Георгия Леонидовна, равнодушно кивнув головой, провела нас на кухню где, заложив столовым ножом роман, тут же пошвыряла на кухонный стол чашки и блюдца, после чего осторожно достала надтреснутую саксонскую вазочку с собственным (более качественным и дорогим, нежели у скуповатой Виктории Леонидовны) песочным печеньем, печально вздохнула, вынула из холодильника «Минск» масленку, бухнула на зажженную конфорку чайник и все той же плавной походкой возвратилась к себе – продолжать наслаждаться бессмертным шедевром Жорж Санд.

Мы с Колькой, наскоро подавившись чаем, тоже через пару минут утекли к нему в комнату. Я встал на стреме, в дверях, а Колька залез на высокую табуретку и вытащил с верхней полки восьмой том Жюль Верна. Раскрыв его на никем не читаемой повести «Черная Индия», он спрятал туда тринадцать мокрых десяток. Четырнадцатую он протянул мне.

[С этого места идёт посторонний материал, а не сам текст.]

/-! ## rset -/

@[simp] theorem rset_pending (s : State) (a : Nat) (w : BitVec 32) : (rset s a w).pending = s.pending := rfl
@[simp] theorem rset_mem (s : State) (a : Nat) (w : BitVec 32) : (rset s a w).mem = s.mem := rfl
@[simp] theorem rset_slotMem (s : State) (a : Nat) (w : BitVec 32) : (rset s a w).slotMem = s.slotMem := rfl
@[simp] theorem rset_now (s : State) (a : Nat) (w : BitVec 32) : (rset s a w).now = s.now := rfl
@[simp] theorem rset_rho (s : State) (a : Nat) (w : BitVec 32) : (rset s a w).rho = s.rho := rfl
@[simp] theorem rset_up (s : State) (a : Nat) (w : BitVec 32) : (rset s a w).up = s.up := rfl
@[simp] theorem rset_draws (s : State) (a : Nat) (w : BitVec 32) : (rset s a w).draws = s.draws := rfl
@[simp] theorem rset_out (s : State) (a : Nat) (w : BitVec 32) : (rset s a w).out = s.out := rfl
@[simp] theorem rset_pins (s : State) (a : Nat) (w : BitVec 32) : (rset s a w).pins = s.pins := rfl
@[simp] theorem rset_flt (s : State) (a : Nat) (w : BitVec 32) : (rset s a w).flt = s.flt := rfl
@[simp] theorem rset_hif (s : State) (a : Nat) (w : BitVec 32) : (rset s a w).hif = s.hif := rfl
@[simp] theorem rset_dual (s : State) (a : Nat) (w : BitVec 32) : (rset s a w).dual = s.dual := rfl
@[simp] theorem rset_spi (s : State) (a : Nat) (w : BitVec 32) : (rset s a w).spi = s.spi := rfl
@[simp] theorem rset_mnt (s : State) (a : Nat) (w : BitVec 32) : (rset s a w).mnt = s.mnt := rfl
@[simp] theorem rset_bel (s : State) (a : Nat) (w : BitVec 32) : (rset s a w).bel = s.bel := rfl
@[simp] theorem rset_thm (s : State) (a : Nat) (w : BitVec 32) : (rset s a w).thm = s.thm := rfl
@[simp] theorem rset_boot (s : State) (a : Nat) (w : BitVec 32) : (rset s a w).boot = s.boot := rfl
@[simp] theorem rset_restart (s : State) (a : Nat) (w : BitVec 32) : (rset s a w).restart = s.restart := rfl
@[simp] theorem rset_pwr (s : State) (a : Nat) (w : BitVec 32) : (rset s a w).pwr = s.pwr := rfl
@[simp] theorem rset_drv (s : State) (a : Nat) (w : BitVec 32) : (rset s a w).drv = s.drv := rfl
@[simp] theorem rset_mon (s : State) (a : Nat) (w : BitVec 32) : (rset s a w).mon = s.mon := rfl
@[simp] theorem rset_trk (s : State) (a : Nat) (w : BitVec 32) : (rset s a w).trk = s.trk := rfl
@[simp] theorem rset_hold (s : State) (a : Nat) (w : BitVec 32) : (rset s a w).hold = s.hold := rfl
@[simp] theorem rset_cal (s : State) (a : Nat) (w : BitVec 32) : (rset s a w).cal = s.cal := rfl
@[simp] theorem rset_tmu (s : State) (a : Nat) (w : BitVec 32) : (rset s a w).tmu = s.tmu := rfl
@[simp] theorem rset_eth (s : State) (a : Nat) (w : BitVec 32) : (rset s a w).eth = s.eth := rfl

/-! ## fset -/

@[simp] theorem fset_pending (s : State) (a : Nat) (f : Fld) (v : Nat) : (fset s a f v).pending = s.pending := rfl
@[simp] theorem fset_mem (s : State) (a : Nat) (f : Fld) (v : Nat) : (fset s a f v).mem = s.mem := rfl
@[simp] theorem fset_slotMem (s : State) (a : Nat) (f : Fld) (v : Nat) : (fset s a f v).slotMem = s.slotMem := rfl
@[simp] theorem fset_now (s : State) (a : Nat) (f : Fld) (v : Nat) : (fset s a f v).now = s.now := rfl
@[simp] theorem fset_rho (s : State) (a : Nat) (f : Fld) (v : Nat) : (fset s a f v).rho = s.rho := rfl
@[simp] theorem fset_up (s : State) (a : Nat) (f : Fld) (v : Nat) : (fset s a f v).up = s.up := rfl
@[simp] theorem fset_draws (s : State) (a : Nat) (f : Fld) (v : Nat) : (fset s a f v).draws = s.draws := rfl
@[simp] theorem fset_out (s : State) (a : Nat) (f : Fld) (v : Nat) : (fset s a f v).out = s.out := rfl
@[simp] theorem fset_pins (s : State) (a : Nat) (f : Fld) (v : Nat) : (fset s a f v).pins = s.pins := rfl
@[simp] theorem fset_flt (s : State) (a : Nat) (f : Fld) (v : Nat) : (fset s a f v).flt = s.flt := rfl
@[simp] theorem fset_hif (s : State) (a : Nat) (f : Fld) (v : Nat) : (fset s a f v).hif = s.hif := rfl
@[simp] theorem fset_dual (s : State) (a : Nat) (f : Fld) (v : Nat) : (fset s a f v).dual = s.dual := rfl
@[simp] theorem fset_spi (s : State) (a : Nat) (f : Fld) (v : Nat) : (fset s a f v).spi = s.spi := rfl
@[simp] theorem fset_mnt (s : State) (a : Nat) (f : Fld) (v : Nat) : (fset s a f v).mnt = s.mnt := rfl
@[simp] theorem fset_bel (s : State) (a : Nat) (f : Fld) (v : Nat) : (fset s a f v).bel = s.bel := rfl
@[simp] theorem fset_thm (s : State) (a : Nat) (f : Fld) (v : Nat) : (fset s a f v).thm = s.thm := rfl
@[simp] theorem fset_boot (s : State) (a : Nat) (f : Fld) (v : Nat) : (fset s a f v).boot = s.boot := rfl
@[simp] theorem fset_restart (s : State) (a : Nat) (f : Fld) (v : Nat) : (fset s a f v).restart = s.restart := rfl
@[simp] theorem fset_pwr (s : State) (a : Nat) (f : Fld) (v : Nat) : (fset s a f v).pwr = s.pwr := rfl
@[simp] theorem fset_drv (s : State) (a : Nat) (f : Fld) (v : Nat) : (fset s a f v).drv = s.drv := rfl
@[simp] theorem fset_mon (s : State) (a : Nat) (f : Fld) (v : Nat) : (fset s a f v).mon = s.mon := rfl
@[simp] theorem fset_trk (s : State) (a : Nat) (f : Fld) (v : Nat) : (fset s a f v).trk = s.trk := rfl
@[simp] theorem fset_hold (s : State) (a : Nat) (f : Fld) (v : Nat) : (fset s a f v).hold = s.hold := rfl
@[simp] theorem fset_cal (s : State) (a : Nat) (f : Fld) (v : Nat) : (fset s a f v).cal = s.cal := rfl
@[simp] theorem fset_tmu (s : State) (a : Nat) (f : Fld) (v : Nat) : (fset s a f v).tmu = s.tmu := rfl
@[simp] theorem fset_eth (s : State) (a : Nat) (f : Fld) (v : Nat) : (fset s a f v).eth = s.eth := rfl

/-! ## rput -/

@[simp] theorem rput_pending (s : State) (a i : Nat) (b : Bool) : (rput s a i b).pending = s.pending := rfl
@[simp] theorem rput_mem (s : State) (a i : Nat) (b : Bool) : (rput s a i b).mem = s.mem := rfl
@[simp] theorem rput_slotMem (s : State) (a i : Nat) (b : Bool) : (rput s a i b).slotMem = s.slotMem := rfl
@[simp] theorem rput_now (s : State) (a i : Nat) (b : Bool) : (rput s a i b).now = s.now := rfl
@[simp] theorem rput_rho (s : State) (a i : Nat) (b : Bool) : (rput s a i b).rho = s.rho := rfl
@[simp] theorem rput_up (s : State) (a i : Nat) (b : Bool) : (rput s a i b).up = s.up := rfl
@[simp] theorem rput_draws (s : State) (a i : Nat) (b : Bool) : (rput s a i b).draws = s.draws := rfl
@[simp] theorem rput_out (s : State) (a i : Nat) (b : Bool) : (rput s a i b).out = s.out := rfl
@[simp] theorem rput_pins (s : State) (a i : Nat) (b : Bool) : (rput s a i b).pins = s.pins := rfl
@[simp] theorem rput_flt (s : State) (a i : Nat) (b : Bool) : (rput s a i b).flt = s.flt := rfl
@[simp] theorem rput_hif (s : State) (a i : Nat) (b : Bool) : (rput s a i b).hif = s.hif := rfl
@[simp] theorem rput_dual (s : State) (a i : Nat) (b : Bool) : (rput s a i b).dual = s.dual := rfl
@[simp] theorem rput_spi (s : State) (a i : Nat) (b : Bool) : (rput s a i b).spi = s.spi := rfl
@[simp] theorem rput_mnt (s : State) (a i : Nat) (b : Bool) : (rput s a i b).mnt = s.mnt := rfl
@[simp] theorem rput_bel (s : State) (a i : Nat) (b : Bool) : (rput s a i b).bel = s.bel := rfl
@[simp] theorem rput_thm (s : State) (a i : Nat) (b : Bool) : (rput s a i b).thm = s.thm := rfl
@[simp] theorem rput_boot (s : State) (a i : Nat) (b : Bool) : (rput s a i b).boot = s.boot := rfl
@[simp] theorem rput_restart (s : State) (a i : Nat) (b : Bool) : (rput s a i b).restart = s.restart := rfl
@[simp] theorem rput_pwr (s : State) (a i : Nat) (b : Bool) : (rput s a i b).pwr = s.pwr := rfl
@[simp] theorem rput_drv (s : State) (a i : Nat) (b : Bool) : (rput s a i b).drv = s.drv := rfl
@[simp] theorem rput_mon (s : State) (a i : Nat) (b : Bool) : (rput s a i b).mon = s.mon := rfl
@[simp] theorem rput_trk (s : State) (a i : Nat) (b : Bool) : (rput s a i b).trk = s.trk := rfl
@[simp] theorem rput_hold (s : State) (a i : Nat) (b : Bool) : (rput s a i b).hold = s.hold := rfl
@[simp] theorem rput_cal (s : State) (a i : Nat) (b : Bool) : (rput s a i b).cal = s.cal := rfl
@[simp] theorem rput_tmu (s : State) (a i : Nat) (b : Bool) : (rput s a i b).tmu = s.tmu := rfl
@[simp] theorem rput_eth (s : State) (a i : Nat) (b : Bool) : (rput s a i b).eth = s.eth := rfl

/-! ## bumpN -/

@[simp] theorem bumpN_pending (s : State) (a n : Nat) : (bumpN s a n).pending = s.pending := rfl
@[simp] theorem bumpN_mem (s : State) (a n : Nat) : (bumpN s a n).mem = s.mem := rfl
@[simp] theorem bumpN_slotMem (s : State) (a n : Nat) : (bumpN s a n).slotMem = s.slotMem := rfl
@[simp] theorem bumpN_now (s : State) (a n : Nat) : (bumpN s a n).now = s.now := rfl
@[simp] theorem bumpN_rho (s : State) (a n : Nat) : (bumpN s a n).rho = s.rho := rfl
@[simp] theorem bumpN_up (s : State) (a n : Nat) : (bumpN s a n).up = s.up := rfl
@[simp] theorem bumpN_draws (s : State) (a n : Nat) : (bumpN s a n).draws = s.draws := rfl
@[simp] theorem bumpN_out (s : State) (a n : Nat) : (bumpN s a n).out = s.out := rfl
@[simp] theorem bumpN_pins (s : State) (a n : Nat) : (bumpN s a n).pins = s.pins := rfl
@[simp] theorem bumpN_flt (s : State) (a n : Nat) : (bumpN s a n).flt = s.flt := rfl
@[simp] theorem bumpN_hif (s : State) (a n : Nat) : (bumpN s a n).hif = s.hif := rfl
@[simp] theorem bumpN_dual (s : State) (a n : Nat) : (bumpN s a n).dual = s.dual := rfl
@[simp] theorem bumpN_spi (s : State) (a n : Nat) : (bumpN s a n).spi = s.spi := rfl
@[simp] theorem bumpN_mnt (s : State) (a n : Nat) : (bumpN s a n).mnt = s.mnt := rfl
@[simp] theorem bumpN_bel (s : State) (a n : Nat) : (bumpN s a n).bel = s.bel := rfl
@[simp] theorem bumpN_thm (s : State) (a n : Nat) : (bumpN s a n).thm = s.thm := rfl
@[simp] theorem bumpN_boot (s : State) (a n : Nat) : (bumpN s a n).boot = s.boot := rfl
@[simp] theorem bumpN_restart (s : State) (a n : Nat) : (bumpN s a n).restart = s.restart := rfl
@[simp] theorem bumpN_pwr (s : State) (a n : Nat) : (bumpN s a n).pwr = s.pwr := rfl
@[simp] theorem bumpN_drv (s : State) (a n : Nat) : (bumpN s a n).drv = s.drv := rfl
@[simp] theorem bumpN_mon (s : State) (a n : Nat) : (bumpN s a n).mon = s.mon := rfl
@[simp] theorem bumpN_trk (s : State) (a n : Nat) : (bumpN s a n).trk = s.trk := rfl
@[simp] theorem bumpN_hold (s : State) (a n : Nat) : (bumpN s a n).hold = s.hold := rfl
@[simp] theorem bumpN_cal (s : State) (a n : Nat) : (bumpN s a n).cal = s.cal := rfl
@[simp] theorem bumpN_tmu (s : State) (a n : Nat) : (bumpN s a n).tmu = s.tmu := rfl
@[simp] theorem bumpN_eth (s : State) (a n : Nat) : (bumpN s a n).eth = s.eth := rfl

/-! ## bump -/

@[simp] theorem bump_pending (s : State) (a : Nat) : (bump s a).pending = s.pending := rfl
@[simp] theorem bump_mem (s : State) (a : Nat) : (bump s a).mem = s.mem := rfl
@[simp] theorem bump_slotMem (s : State) (a : Nat) : (bump s a).slotMem = s.slotMem := rfl
@[simp] theorem bump_now (s : State) (a : Nat) : (bump s a).now = s.now := rfl
@[simp] theorem bump_rho (s : State) (a : Nat) : (bump s a).rho = s.rho := rfl
@[simp] theorem bump_up (s : State) (a : Nat) : (bump s a).up = s.up := rfl
@[simp] theorem bump_draws (s : State) (a : Nat) : (bump s a).draws = s.draws := rfl
@[simp] theorem bump_out (s : State) (a : Nat) : (bump s a).out = s.out := rfl
@[simp] theorem bump_pins (s : State) (a : Nat) : (bump s a).pins = s.pins := rfl
@[simp] theorem bump_flt (s : State) (a : Nat) : (bump s a).flt = s.flt := rfl
@[simp] theorem bump_hif (s : State) (a : Nat) : (bump s a).hif = s.hif := rfl
@[simp] theorem bump_dual (s : State) (a : Nat) : (bump s a).dual = s.dual := rfl
@[simp] theorem bump_spi (s : State) (a : Nat) : (bump s a).spi = s.spi := rfl
@[simp] theorem bump_mnt (s : State) (a : Nat) : (bump s a).mnt = s.mnt := rfl
@[simp] theorem bump_bel (s : State) (a : Nat) : (bump s a).bel = s.bel := rfl
@[simp] theorem bump_thm (s : State) (a : Nat) : (bump s a).thm = s.thm := rfl
@[simp] theorem bump_boot (s : State) (a : Nat) : (bump s a).boot = s.boot := rfl
@[simp] theorem bump_restart (s : State) (a : Nat) : (bump s a).restart = s.restart := rfl
@[simp] theorem bump_pwr (s : State) (a : Nat) : (bump s a).pwr = s.pwr := rfl
@[simp] theorem bump_drv (s : State) (a : Nat) : (bump s a).drv = s.drv := rfl
@[simp] theorem bump_mon (s : State) (a : Nat) : (bump s a).mon = s.mon := rfl
@[simp] theorem bump_trk (s : State) (a : Nat) : (bump s a).trk = s.trk := rfl
@[simp] theorem bump_hold (s : State) (a : Nat) : (bump s a).hold = s.hold := rfl
@[simp] theorem bump_cal (s : State) (a : Nat) : (bump s a).cal = s.cal := rfl
@[simp] theorem bump_tmu (s : State) (a : Nat) : (bump s a).tmu = s.tmu := rfl
@[simp] theorem bump_eth (s : State) (a : Nat) : (bump s a).eth = s.eth := rfl

/-! ## fbump -/

@[simp] theorem fbump_pending (s : State) (a : Nat) (f : Fld) : (fbump s a f).pending = s.pending := rfl
@[simp] theorem fbump_mem (s : State) (a : Nat) (f : Fld) : (fbump s a f).mem = s.mem := rfl
@[simp] theorem fbump_slotMem (s : State) (a : Nat) (f : Fld) : (fbump s a f).slotMem = s.slotMem := rfl
@[simp] theorem fbump_now (s : State) (a : Nat) (f : Fld) : (fbump s a f).now = s.now := rfl
@[simp] theorem fbump_rho (s : State) (a : Nat) (f : Fld) : (fbump s a f).rho = s.rho := rfl
@[simp] theorem fbump_up (s : State) (a : Nat) (f : Fld) : (fbump s a f).up = s.up := rfl
@[simp] theorem fbump_draws (s : State) (a : Nat) (f : Fld) : (fbump s a f).draws = s.draws := rfl
@[simp] theorem fbump_out (s : State) (a : Nat) (f : Fld) : (fbump s a f).out = s.out := rfl
@[simp] theorem fbump_pins (s : State) (a : Nat) (f : Fld) : (fbump s a f).pins = s.pins := rfl
@[simp] theorem fbump_flt (s : State) (a : Nat) (f : Fld) : (fbump s a f).flt = s.flt := rfl
@[simp] theorem fbump_hif (s : State) (a : Nat) (f : Fld) : (fbump s a f).hif = s.hif := rfl
@[simp] theorem fbump_dual (s : State) (a : Nat) (f : Fld) : (fbump s a f).dual = s.dual := rfl
@[simp] theorem fbump_spi (s : State) (a : Nat) (f : Fld) : (fbump s a f).spi = s.spi := rfl
@[simp] theorem fbump_mnt (s : State) (a : Nat) (f : Fld) : (fbump s a f).mnt = s.mnt := rfl
@[simp] theorem fbump_bel (s : State) (a : Nat) (f : Fld) : (fbump s a f).bel = s.bel := rfl
@[simp] theorem fbump_thm (s : State) (a : Nat) (f : Fld) : (fbump s a f).thm = s.thm := rfl
@[simp] theorem fbump_boot (s : State) (a : Nat) (f : Fld) : (fbump s a f).boot = s.boot := rfl
@[simp] theorem fbump_restart (s : State) (a : Nat) (f : Fld) : (fbump s a f).restart = s.restart := rfl
@[simp] theorem fbump_pwr (s : State) (a : Nat) (f : Fld) : (fbump s a f).pwr = s.pwr := rfl
@[simp] theorem fbump_drv (s : State) (a : Nat) (f : Fld) : (fbump s a f).drv = s.drv := rfl
@[simp] theorem fbump_mon (s : State) (a : Nat) (f : Fld) : (fbump s a f).mon = s.mon := rfl
@[simp] theorem fbump_trk (s : State) (a : Nat) (f : Fld) : (fbump s a f).trk = s.trk := rfl
@[simp] theorem fbump_hold (s : State) (a : Nat) (f : Fld) : (fbump s a f).hold = s.hold := rfl
@[simp] theorem fbump_cal (s : State) (a : Nat) (f : Fld) : (fbump s a f).cal = s.cal := rfl
@[simp] theorem fbump_tmu (s : State) (a : Nat) (f : Fld) : (fbump s a f).tmu = s.tmu := rfl
@[simp] theorem fbump_eth (s : State) (a : Nat) (f : Fld) : (fbump s a f).eth = s.eth := rfl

Весь наш дальнейший день теперь вспоминается мне в качестве одного бесконечного празднества. Правда, наряду с физкультурой мы прогуляли еще и урок географии. И даже чуть-чуть (на пять с половиной минут) опоздали на физику. Но какое это могло иметь значение? Имея в кармане по ДЕСЯТЬ рублей, а в восьмом томе Жюль Верна (только, пожалуйста, т-с-с!) еще НЕМНОГО, разве же можно было печалиться?

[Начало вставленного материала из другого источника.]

theorem exec_confirm (m : Master) (v : BitVec 32) (s : State) (h : Reaches s m (Reg.BOOT_CMD)) :
    exec (.confirm m v) s = done s (bootCmd s v.toNat) := by
  change done s (busWrite s m (Reg.BOOT_CMD) v.toNat 15) = _
  have hr := findReg_BOOT_CMD
  generalize ha : Reg.BOOT_CMD = a at *
  simp only [Reg.BOOT_CMD] at ha
  rw [busWrite_reaches h (by omega) (inTarget_low (by omega)) hr (by omega) (by omega)]
  refine congrArg (done s) ?_
  unfold regWrite
  try dsimp only
  repeat first
    | with_reducible refine (if_neg (by (try simp only [Reg.HIF_HALT]); omega)).trans ?_
    | with_reducible refine (if_pos (by (try simp only [Reg.HIF_HALT]); omega)).trans ?_
  unfold bootWrite
  try dsimp only
  repeat first
    | with_reducible refine (if_neg (by (try simp only [Reg.BOOT_CMD, Reg.BOOT_PROG]); omega)).trans ?_
    | with_reducible refine (if_pos (by (try simp only [Reg.BOOT_CMD, Reg.BOOT_PROG]); omega)).trans ?_
  try rfl

theorem exec_bootCmdStage (m : Master) (v : BitVec 32) (s : State) (h : Reaches s m (Reg.BOOT_CMD)) :
    exec (.bootCmdStage m v) s = done s (bootCmd s v.toNat) := by
  change done s (busWrite s m (Reg.BOOT_CMD) v.toNat 15) = _
  have hr := findReg_BOOT_CMD
  generalize ha : Reg.BOOT_CMD = a at *
  simp only [Reg.BOOT_CMD] at ha
  rw [busWrite_reaches h (by omega) (inTarget_low (by omega)) hr (by omega) (by omega)]
  refine congrArg (done s) ?_
  unfold regWrite
  try dsimp only
  repeat first
    | with_reducible refine (if_neg (by (try simp only [Reg.HIF_HALT]); omega)).trans ?_
    | with_reducible refine (if_pos (by (try simp only [Reg.HIF_HALT]); omega)).trans ?_
  unfold bootWrite
  try dsimp only
  repeat first
    | with_reducible refine (if_neg (by (try simp only [Reg.BOOT_CMD, Reg.BOOT_PROG]); omega)).trans ?_
    | with_reducible refine (if_pos (by (try simp only [Reg.BOOT_CMD, Reg.BOOT_PROG]); omega)).trans ?_
  try rfl

theorem exec_jwrite (m : Master) (v : BitVec 32) (s : State) (h : Reaches s m (Reg.BOOT_CMD)) :
    exec (.jwrite m v) s = done s (bootCmd s v.toNat) := by
  change done s (busWrite s m (Reg.BOOT_CMD) v.toNat 15) = _
  have hr := findReg_BOOT_CMD
  generalize ha : Reg.BOOT_CMD = a at *
  simp only [Reg.BOOT_CMD] at ha
  rw [busWrite_reaches h (by omega) (inTarget_low (by omega)) hr (by omega) (by omega)]
  refine congrArg (done s) ?_
  unfold regWrite
  try dsimp only
  repeat first
    | with_reducible refine (if_neg (by (try simp only [Reg.HIF_HALT]); omega)).trans ?_
    | with_reducible refine (if_pos (by (try simp only [Reg.HIF_HALT]); omega)).trans ?_
  unfold bootWrite
  try dsimp only
  repeat first
    | with_reducible refine (if_neg (by (try simp only [Reg.BOOT_CMD, Reg.BOOT_PROG]); omega)).trans ?_
    | with_reducible refine (if_pos (by (try simp only [Reg.BOOT_CMD, Reg.BOOT_PROG]); omega)).trans ?_
  try rfl

theorem findReg_BOOT_PROG : (findReg Reg.BOOT_PROG).isSome = true := by decide

theorem exec_readPage (m : Master) (v : BitVec 32) (s : State) (h : Reaches s m (Reg.BOOT_PROG)) :
    exec (.readPage m v) s = done s (progWrite s v.toNat) := by
  change done s (busWrite s m (Reg.BOOT_PROG) v.toNat 15) = _
  have hr := findReg_BOOT_PROG
  generalize ha : Reg.BOOT_PROG = a at *
  simp only [Reg.BOOT_PROG] at ha
  rw [busWrite_reaches h (by omega) (inTarget_low (by omega)) hr (by omega) (by omega)]
  refine congrArg (done s) ?_
  unfold regWrite
  try dsimp only
  repeat first
    | with_reducible refine (if_neg (by (try simp only [Reg.HIF_HALT]); omega)).trans ?_
    | with_reducible refine (if_pos (by (try simp only [Reg.HIF_HALT]); omega)).trans ?_
  unfold bootWrite
  try dsimp only
  repeat first
    | with_reducible refine (if_neg (by (try simp only [Reg.BOOT_CMD, Reg.BOOT_PROG]); omega)).trans ?_
    | with_reducible refine (if_pos (by (try simp only [Reg.BOOT_CMD, Reg.BOOT_PROG]); omega)).trans ?_
  try rfl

И когда физичка, обожавшая похохмить, но делавшая это настолько плоско и неостроумно, что ее шуткам смеялся один Костя Гречин, при нашем сконфуженном входе в класс, как всегда, выдала: «Приветствуем героев спорта!» – мы с Колькой заржали первыми и потом, хотя тема урока «Равноускоренное и равнозамедленное движение» вроде бы и не давала особенных поводов для юмора, мы с Колькой все время лыбились от уха до уха, а уж, когда физичка наконец-то произнесла свою излюбленную, повторяемую из года в год и из урока в урок остроту: «Тебе хоть кол на голове теши, а ты все будешь думать, что это гребешок» – мы с Колькой грохнули так, что не только заглушили принужденный хохоток Кости Гречина, но и заразили смехом весь класс: и Мишку Крапкина, и Аньку Кабаеву, и Герку Мисаилова, и даже давным-давно позабывшего о приключившейся с ним в далеком четвертом классе конфузе бывшего фарцовщика Валерика Турчанинова.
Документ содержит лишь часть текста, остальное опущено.